* [What you will do] From the first line to the last, give the data again exactly.

* [Data in this exercise]
-- ==== Sys2Proof/Tests/Slice0.lean ====
section
/-! SUPPORT. The model's own tests. Every expected result is copied from the spec: the words and values from
95_test_vectors.md and the tables of the section files, each named at its test. Then one witness for each statement that
has hypotheses: a concrete state and operands that meet them all. -/

namespace Sys2Proof.Tests

open Sys2Proof.Machine

/-- What the host gets back from `i` after reset, newest first. -/
def back (i : Instr) : Option (List Observation) :=
  match exec i State.reset with
  | .next t => some t.observed
  | .fault _ => none
  | .refused _ => none

/-! ### WellFormed: one ill-formed term for each check -/

theorem test_upper_case_is_ill_formed : (Instr.nibbleExpand (.hexChar 'A')).wellFormed = false := by decide
theorem test_past_f_is_ill_formed : (Instr.nibbleExpand (.hexChar 'g')).wellFormed = false := by decide
theorem test_lower_case_is_well_formed : (Instr.nibbleExpand (.hexChar 'a')).wellFormed = true := by decide

/-! ### Decoding: a word of each constructor, written from 30_encoding.md R61, R63, R64 and opcode_table.json -/

theorem test_decode_encode :
    decode ⟨.core, .bits 32 0b10001001101010111100110111101111⟩ = .ok (.encode 0x89ABCDEF) := by decide
theorem test_decode_hexSlice :
    decode ⟨.hexSlicer, .bits 32 0b00010010001101000101011001111000⟩ = .ok (.hexSlice 0x12345678) := by decide
theorem test_decode_rowParity : decode ⟨.rowParityGenerator, .bits 4 0b1110⟩ = .ok (.rowParity 0xE) := by decide
theorem test_decode_nibbleExpand :
    decode ⟨.nibbleExpander, .bits 4 0b0001⟩ = .ok (.nibbleExpand (.nibble 1)) := by decide
theorem test_decode_nibbleExpand_text :
    decode ⟨.nibbleExpander, .text ['e']⟩ = .ok (.nibbleExpand (.hexChar 'e')) := by decide
theorem test_decode_dataField :
    decode ⟨.dataFieldAssembler, .bits 32 0b10000000000000000000000000000000⟩ = .ok (.dataField 0x80000000) := by decide
theorem test_decode_columnParity :
    decode ⟨.columnParityGenerator, .bits 50 0b10⟩ = .ok (.columnParity 2) := by decide
theorem test_decode_streamAssemble :
    decode ⟨.streamAssembler, .bits 54 (2 ^ 53 + 0b1000)⟩ = .ok (.streamAssemble 0x2000000000000 0b1000) := by decide
theorem test_decode_validate : decode ⟨.validator, .text ['0', '7']⟩ = .ok (.validate ['0', '7']) := by decide
theorem test_decode_hexText : decode ⟨.hexTextRenderer, .bits 32 255⟩ = .ok (.hexText 0xFF) := by decide
theorem test_decode_format :
    decode ⟨.formatter, .bits 64 0xFFFFFFFFFFFFFFFE⟩ = .ok (.format 0xFFFFFFFFFFFFFFFE) := by decide
theorem test_decode_convert : decode ⟨.converter, .text ['1']⟩ = .ok (.convert ['1']) := by decide

/-- R65: the word 0 is ENCODE as every other is. -/
theorem test_word_zero_is_encode : decodeTableWord 32 0 = some (.encode 0) := by decide
/-- R67: the operand is always 32 bits. -/
theorem test_33_bits_are_no_word : decodeTableWord 33 0 = none := by decide
theorem test_wide_number_is_no_word :
    decode ⟨.core, .bits 32 (2 ^ 32)⟩ = .error (.valueTooWide 32 (2 ^ 32)) := by decide
/-- 93 U6. -/
theorem test_two_characters_are_no_hex_digit : decode ⟨.nibbleExpander, .text ['1', '2']⟩ = .error .notOneCharacter := by
  decide
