-- ==== Sys2Proof/Machine/Fetch.lean ====
section
/-!
DEFINITION. Fetch and decode (30_encoding.md R71), and the placing of an instruction where the next fetch reads it.
-/

namespace Sys2Proof.Machine

/-- The instruction at the pc: the opcode byte and, should it be code 22, the byte after it, where the pc stands once
the fetch has advanced it (R71, R150). After 0xFFFF that is address 0, which is reached only when `PcOverflow` is
`Wrap`. The byte is also read for one-byte instructions and then ignored; a read has no side effect (R56, log 22). -/
def fetchInstr (s : State) : Instr := decodeOp (s.readProg s.pc) (s.readProg (s.pc + 1#16))

/-- The fetch phase then the phase `execute`: the increment comes between (R71), and its fault ends the step (R172). -/
def fetchThen (execute : Instr → State → Result) (s : State) : Result :=
  andThen (pcInc Config.pcOverflow s) (execute (fetchInstr s))

/-- The program store with two bytes placed where the next fetch reads them. -/
def placeAtPc (s : State) (opcode operand : Byte) : State :=
  (s.writeProg s.pc opcode).writeProg (s.pc + 1#16) operand

end Sys2Proof.Machine
end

* [Answer area]
-- ==== Sys2Proof/Tests/Slice0.lean ====
section
/-! SUPPORT. The model's own tests. Every expected result is copied from the spec: the words and values from
95_test_vectors.md and the tables of the section files, each named at its test. Then one witness for each statement that
has hypotheses: a concrete state and operands that meet them all. -/

namespace Sys2Proof.Tests

open Sys2Proof.Machine

/-- What the host gets back from `i` after reset, newest first. -/
def back (i : Instr) : Option (List Observation) :=
  match exec i State.reset with
  | .next t => some t.observed
  | .fault _ => none
  | .refused _ => none

/-! ### WellFormed: one ill-formed term for each check -/

theorem test_upper_case_is_ill_formed : (Instr.nibbleExpand (.hexChar 'A')).wellFormed = false := by decide
theorem test_past_f_is_ill_formed : (Instr.nibbleExpand (.hexChar 'g')).wellFormed = false := by decide
theorem test_lower_case_is_well_formed : (Instr.nibbleExpand (.hexChar 'a')).wellFormed = true := by decide

/-! ### Decoding: a word of each constructor, written from 30_encoding.md R61, R63, R64 and opcode_table.json -/

theorem test_decode_encode :
    decode ⟨.core, .bits 32 0b10001001101010111100110111101111⟩ = .ok (.encode 0x89ABCDEF) := by decide
theorem test_decode_hexSlice :
    decode ⟨.hexSlicer, .bits 32 0b00010010001101000101011001111000⟩ = .ok (.hexSlice 0x12345678) := by decide
theorem test_decode_rowParity : decode ⟨.rowParityGenerator, .bits 4 0b1110⟩ = .ok (.rowParity 0xE) := by decide
theorem test_decode_nibbleExpand :
    decode ⟨.nibbleExpander, .bits 4 0b0001⟩ = .ok (.nibbleExpand (.nibble 1)) := by decide
theorem test_decode_nibbleExpand_text :
    decode ⟨.nibbleExpander, .text ['e']⟩ = .ok (.nibbleExpand (.hexChar 'e')) := by decide
theorem test_decode_dataField :
    decode ⟨.dataFieldAssembler, .bits 32 0b10000000000000000000000000000000⟩ = .ok (.dataField 0x80000000) := by decide
theorem test_decode_columnParity :
    decode ⟨.columnParityGenerator, .bits 50 0b10⟩ = .ok (.columnParity 2) := by decide
theorem test_decode_streamAssemble :
    decode ⟨.streamAssembler, .bits 54 (2 ^ 53 + 0b1000)⟩ = .ok (.streamAssemble 0x2000000000000 0b1000) := by decide
theorem test_decode_validate : decode ⟨.validator, .text ['0', '7']⟩ = .ok (.validate ['0', '7']) := by decide
theorem test_decode_hexText : decode ⟨.hexTextRenderer, .bits 32 255⟩ = .ok (.hexText 0xFF) := by decide
theorem test_decode_format :
    decode ⟨.formatter, .bits 64 0xFFFFFFFFFFFFFFFE⟩ = .ok (.format 0xFFFFFFFFFFFFFFFE) := by decide
theorem test_decode_convert : decode ⟨.converter, .text ['1']⟩ = .ok (.convert ['1']) := by decide

/-- R65: the word 0 is ENCODE as every other is. -/
theorem test_word_zero_is_encode : decodeTableWord 32 0 = some (.encode 0) := by decide
/-- R67: the operand is always 32 bits. -/
theorem test_33_bits_are_no_word : decodeTableWord 33 0 = none := by decide
theorem test_wide_number_is_no_word :
    decode ⟨.core, .bits 32 (2 ^ 32)⟩ = .error (.valueTooWide 32 (2 ^ 32)) := by decide
/-- 93 U6. -/
theorem test_two_characters_are_no_hex_digit : decode ⟨.nibbleExpander, .text ['1', '2']⟩ = .error .notOneCharacter := by
  decide
-- ==== Sys2Proof/Machine/Fetch.lean ====
section
/-!
DEFINITION. Fetch and decode (30_encoding.md R71), and the placing of an instruction where the next fetch reads it.
-/

namespace Sys2Proof.Machine

/-- The instruction at the pc: the opcode byte and, should it be code 22, the byte after it, where the pc stands once
the fetch has advanced it (R71, R150). After 0xFFFF that is address 0, which is reached only when `PcOverflow` is
`Wrap`. The byte is also read for one-byte instructions and then ignored; a read has no side effect (R56, log 22). -/
def fetchInstr (s : State) : Instr := decodeOp (s.readProg s.pc) (s.readProg (s.pc + 1#16))

/-- The fetch phase then the phase `execute`: the increment comes between (R71), and its fault ends the step (R172). -/
def fetchThen (execute : Instr → State → Result) (s : State) : Result :=
  andThen (pcInc Config.pcOverflow s) (execute (fetchInstr s))

/-- The program store with two bytes placed where the next fetch reads them. -/
def placeAtPc (s : State) (opcode operand : Byte) : State :=
  (s.writeProg s.pc opcode).writeProg (s.pc + 1#16) operand

end Sys2Proof.Machine
end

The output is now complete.